Authors: Sophie Littlefield
But the screaming continued, and Smoke grabbed Cass’s arm and pulled her toward the walkway bridge that led across the atrium, to a Victoria’s Secret store that still bore a pink-and-red banner decorated with sequins and stuffed felt hearts.
“That’s not the—”
That was all she got out before one of the Easterners, the barrel-chested, lisping one named Davis, ran past her, knocking into her with his shoulder, spinning her against the wall.
Then she saw what he was running from. Three of them, much further along in the disease, old Beaters whose flesh hung in ribbons from their chewed and wasted arms and whose faces were a ravaged tarmac of wounds and self- inflicted assaults, lips chewed away and broken teeth, eyebrows and eyelashes long ago ripped out with the nervous savage fury of infection. These creatures were not handsome, like the ones who’d greeted Mayhew, damned spirits with one foot in this life and one foot in hell, gorgeous with the first flush of the poison, their skin radiant and their eyes bright and depthless. No. These were the befouled foot soldiers of the curse, their humanity drained from them as they mortified themselves, obscene stinking mad lustful organisms of hunger and need.

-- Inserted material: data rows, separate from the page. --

-- ==== Sys2Proof/Tests/Slice0.lean ====
section
/-! SUPPORT. Tests: words from the encoding of spec/30_encoding.md, ill-formed terms, one command each on the vectors of
spec/95_test_vectors.md, and for every statement a state that meets its hypotheses. -/

namespace Sys2Proof.Tests

open Sys2Proof Sys2Proof.Machine Host

/-! ### Decoding: each word is `RES` (24 zero bits) and then the opcode's eight bits (R70, R75) -/

theorem test_decode_xor : decode 0b000000000000000000000000_00000001 = .ok .xor := by decide
theorem test_decode_xorend : decode 0b000000000000000000000000_00000010 = .ok .xorend := by decide
theorem test_decode_pad : decode 0b000000000000000000000000_00000011 = .ok .pad := by decide
theorem test_decode_shl1 : decode 0b000000000000000000000000_00000100 = .ok .shl1 := by decide
theorem test_decode_dbl : decode 0b000000000000000000000000_00000101 = .ok .dbl := by decide
theorem test_decode_cteq : decode 0b000000000000000000000000_00000110 = .ok .cteq := by decide
theorem test_decode_s2v : decode 0b000000000000000000000000_00010000 = .ok .s2v := by decide
theorem test_decode_ctr : decode 0b000000000000000000000000_00100000 = .ok .ctr := by decide
theorem test_decode_seal : decode 0b000000000000000000000000_00110000 = .ok .seal_ := by decide
theorem test_decode_open : decode 0b000000000000000000000000_00110001 = .ok .open_ := by decide

/-- R76, L2-STATUS: opcode 0 and opcode 7 are unassigned; `0x130` has a reserved bit set, and is refused for that. -/
theorem test_decode_illegal :
    decode 0x00000000 = .error .unassignedOpcode ∧ decode 0x00000007 = .error .unassignedOpcode ∧
    decode 0x00000130 = .error .reservedBits ∧ decode 0x80000001 = .error .reservedBits := by decide

/-- The table's numbering: bit 0 is the least significant bit of the word. -/
theorem test_decodeTableWord : decodeTableWord 32 0x31 = some .open_ ∧ decodeTableWord 8 0x31 = some .open_ ∧
    decodeTableWord 32 0x131 = none := by decide

/-- The encoder's words, from R75's table. -/
theorem test_encode : [Instr.xor, .xorend, .pad, .shl1, .dbl, .cteq, .s2v, .ctr, .seal_, .open_].map encode =
    [0x01, 0x02, 0x03, 0x04, 0x05, 0x06, 0x10, 0x20, 0x30, 0x31] := by decide

/-! ### WellFormed: an ill-formed term for each check -/

theorem test_wf_instr : Instr.wf .xor = true ∧ Instr.wf .open_ = true := by decide
theorem test_wf_word : Word.wf 0x30 = true ∧ Word.wf 0x130 = false ∧ Word.wf 0x07 = false := by decide
theorem test_wf_channel : Action.wf 1 4 (.issue 0 0) = true ∧ Action.wf 1 4 (.issue 1 0) = false ∧
    Action.wf 1 4 (.write 1 0 (.bytes [])) = false ∧ Action.wf 1 4 (.clear 1 0) = false ∧
    Action.wf 1 4 (.read 1 8) = false ∧ Action.wf 1 4 (.cpy 1 0) = false ∧ Action.wf 1 4 (.cpyad 1 0) = false := by decide
theorem test_wf_id : Action.wf 1 4 (.clear 0 5) = true ∧ Action.wf 1 4 (.clear 0 6) = false ∧
    Action.wf 1 4 (.read 0 8) = true ∧ Action.wf 1 4 (.read 0 7) = false ∧ Action.wf 1 4 (.read 0 11) = false ∧
    Action.wf 1 4 (.cpy 0 3) = true ∧ Action.wf 1 4 (.cpy 0 4) = false ∧ Action.wf 1 4 (.cpy 0 5) = false := by decide
theorem test_wf_value : Action.wf 1 2 (.write 0 2 (.bytes [1, 2])) = true ∧
    Action.wf 1 2 (.write 0 2 (.bytes [1, 2, 3])) = false ∧ Action.wf 1 2 (.write 0 2 (.int 1)) = false ∧
    Action.wf 1 2 (.write 0 4 (.list [[1], []])) = true ∧ Action.wf 1 2 (.write 0 4 (.list [[1, 2, 3]])) = false ∧
    Action.wf 1 2 (.write 0 5 (.int (2 ^ 32 - 1))) = true ∧ Action.wf 1 2 (.write 0 5 (.int (2 ^ 32))) = false ∧
    Action.wf 1 2 (.write 0 12 (.int 1)) = true ∧ Action.wf 1 2 (.write 0 8 (.bytes [])) = false := by decide

/-! ### The bit primitives, on one channel of a configured block (spec/95 L2-XOR to L2-CTEQ) -/

/-- The `n` bytes of a number written in hexadecimal, first byte first. -/
def hexBytes (n v : Nat) : Bytes := (List.range n).map fun i => BitVec.ofNat 8 (v / 256 ^ (n - 1 - i))

/-- A configured block with one channel. -/
def one (ch : Channel) : State where
  cfgOk := true
  channels := [ch]
  cur := 0
  todo := []
  index := 0
  reads := []

/-- The current channel of the next state. -/
def after : Outcome State Fault Refusal → Option Channel
  | .next s => s.channel? s.cur
  | _ => none

/-- The result registers after an outcome. -/
def results (o : Outcome State Fault Refusal) : Option (Option Bytes × Option Status × Option Bit) :=
  (after o).map fun ch => (ch.out, ch.status, ch.carry)

/-- A channel with its two data ports set. -/
def withAB (a b : Bytes) : Channel := { Channel.reset with a := some a, b := some b }

/-- A channel with `P_A` set, and an earlier carry of 1 in `R_CARRY`. -/
def withA (a : Bytes) : Channel := { Channel.reset with a := some a, carry := some 1 }

theorem test_xor : results (exec .xor (one (withAB [0x01, 0x02] [0xff, 0x00, 0xaa]))) =
    some (some [0xfe, 0x02], some .ok, none) := by decide
theorem test_xor_length : results (exec .xor (one (withAB [1, 2, 3] [1, 2]))) =
    some (some [], some .invalidInput, none) := by decide
theorem test_xorend : results (exec .xorend (one (withAB [0x11, 0x22, 0x33, 0x44] [0x01, 0x01]))) =
    some (some [0x11, 0x22, 0x32, 0x45], some .ok, none) := by decide
theorem test_xorend_length : results (exec .xorend (one (withAB [0x11] [0x11, 0x22]))) =
    some (some [], some .invalidInput, none) := by decide
theorem test_pad : results (exec .pad (one (withA (hexBytes 15 0x112233445566778899aabbccddeeff)))) =
    some (some (hexBytes 16 0x112233445566778899aabbccddeeff80), some .ok, some 1) := by decide
theorem test_pad_length : results (exec .pad (one (withA (hexBytes 16 0)))) =
    some (some [], some .invalidInput, some 1) := by decide
theorem test_shl1 : results (exec .shl1 (one (withA (hexBytes 16 0xedf09de876c642ee4d78bce4ceedfc4f)))) =
    some (some (hexBytes 16 0xdbe13bd0ed8c85dc9af179c99ddbf89e), some .ok, some 1) ∧
    results (exec .shl1 (one (withA (hexBytes 16 0x00800000000000000000000000000000)))) =
    some (some (hexBytes 16 0x01000000000000000000000000000000), some .ok, some 0) := by decide
theorem test_shl1_length : results (exec .shl1 (one (withA (hexBytes 15 0)))) =
    some (some [], some .invalidInput, some 1) := by decide
theorem test_dbl : results (exec .dbl (one (withA (hexBytes 16 0xedf09de876c642ee4d78bce4ceedfc4f)))) =
    some (some (hexBytes 16 0xdbe13bd0ed8c85dc9af179c99ddbf819), some .ok, some 1) ∧
    results (exec .dbl (one (withA (hexBytes 16 0x0e04dfafc1efbf040140582859bf073a)))) =
    some (some (hexBytes 16 0x1c09bf5f83df7e080280b050b37e0e74), some .ok, some 1) := by decide
theorem test_dbl_length : results (exec .dbl (one (withA (hexBytes 17 0)))) =
    some (some [], some .invalidInput, some 1) := by decide
theorem test_cteq : results (exec .cteq (one (withAB (hexBytes 16 0x85632d07c6e8f37f950acd320a2ecc93)
      (hexBytes 16 0x85632d07c6e8f37f950acd320a2ecc93)))) = some (some [0x00], some .ok, none) ∧
    results (exec .cteq (one (withAB (hexBytes 16 0x05632d07c6e8f37f950acd320a2ecc93)
      (hexBytes 16 0x85632d07c6e8f37f950acd320a2ecc93)))) = some (some [0x80], some .ok, none) := by decide
theorem test_cteq_length : results (exec .cteq (one (withAB (hexBytes 15 0) (hexBytes 16 0)))) =
    some (some [], some .invalidInput, none) := by decide

/-! ### S2V, CTR, SEAL and OPEN with the values of AES-128 that spec/95 L1-1 and L2-CTR give

The AES values inside CMAC are hand calculations from FIPS-197; the CMAC values they lead to are the spec's. -/

/-- The keys of L1-1. -/
def kc : Bytes := hexBytes 16 0xf0f1f2f3f4f5f6f7f8f9fafbfcfdfeff
def km : Bytes := hexBytes 16 0xfffefdfcfbfaf9f8f7f6f5f4f3f2f1f0

/-- The plaintext, associated data and output of L1-1. -/
def pt : Bytes := hexBytes 14 0x112233445566778899aabbccddee
def ad : Bytes := hexBytes 24 0x101112131415161718191a1b1c1d1e1f2021222324252627
def sealed : Bytes := hexBytes 30 0x85632d07c6e8f37f950acd320a2ecc9340c02b9690c4dc04daef7f6afe5c

/-- AES-128 on the blocks these tests need: key, input, output. -/
def aesRows : List (Bytes × Bytes × Bytes) :=
  [(km, hexBytes 16 0, hexBytes 16 0x7601fc626e81e07327fd28569a01fb5e),
   (km, hexBytes 16 0xec03f8c4dd03c0e64ffa50ad3403f6bc, hexBytes 16 0x0e04dfafc1efbf040140582859bf073a),
   (km, hexBytes 16 0x101112131415161718191a1b1c1d1e1f, hexBytes 16 0xd81e73df30857d8216138fccbbe947c2),
   (km, hexBytes 16 0x2038a075aea7da6909e72e96d3eeaa3d, hexBytes 16 0xf1f922b7f5193ce64ff80cb47d93f23b)] ++
  [(km, hexBytes 16 0x26c0f05065e932b24ca192a874368ea5, hexBytes 16 0x85632d07c6e8f37f950acd320a2ecc93),
   (km, hexBytes 16 0x700a479b5edcbeee4d7ae0fd877df8c8, hexBytes 16 0xf2007a5beb2b8900c588a7adf599f172),
   (kc, hexBytes 16 0x85632d07c6e8f37f150acd320a2ecc93, hexBytes 16 0x51e218d2c5a2ab8c4345c4a623b2f08f)]

/-- A block cipher given by rows; blocks that are not listed go to zero. -/
def tableCipher (rows : List (Bytes × Bytes × Bytes)) (k : Bytes) (x : Block16) : Block16 :=
  match rows.find? fun r => r.1 == k && r.2.1 == x.toList with
  | some r => toBlock r.2.2
  | none => toBlock []

/-- The collaborators of the tests: the listed AES values, CMAC over them, the AES key lengths, the default `MAX_LEN`. -/
def aesParams : Params where
  bc := tableCipher aesRows
  cmac := cmacRfc4493 (tableCipher aesRows)
  keyOk := Config.keyOkAes
  maxLen := Config.maxLenDefault

/-- A channel with every port set. -/
def withAll (ctr mac a : Bytes) (ads : List Bytes) (nb : BitVec 32) : Channel :=
  { Channel.reset with ctrkey := some ctr, mackey := some mac, a := some a, ad := some ads, nb := some nb }

/-- `R_OUT` and `R_STATUS` of a channel. -/
def outStatus (ch : Channel) : Option Bytes × Option Status := (ch.out, ch.status)

/-- L1-1: the CMAC values of R104 over AES, one block and two. -/
theorem test_cmac : macUnder aesParams km (hexBytes 16 0) = hexBytes 16 0x0e04dfafc1efbf040140582859bf073a ∧
    macUnder aesParams km ad = hexBytes 16 0xf1f922b7f5193ce64ff80cb47d93f23b := by decide +kernel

These were the ones who must’ve breached the mall somehow, compromised a barrier or overwhelmed a guard, forced their way in and found their prey captive and defenseless, trapped in a prison of their own making. Who knows how many they’d devoured until, momentarily sated, they’d let some of their prey live. And those, the newly turned, were the ones who doomed the rest. Just as Owen’s curse would have spread like wildfire throughout the Edenites had he lived, the barely feverish had doomed the other mall-dwellers until the entire place was one giant festering nest of Beaters, all of them longing for uninfected flesh.
It was nothing she hadn’t seen before, nothing any of them hadn’t seen before, except, perhaps, for the Easterners, so perhaps Davis could be forgiven his terror, his desperate attempt at self-preservation that left Cass reeling and struggling to hold on to Ruthie.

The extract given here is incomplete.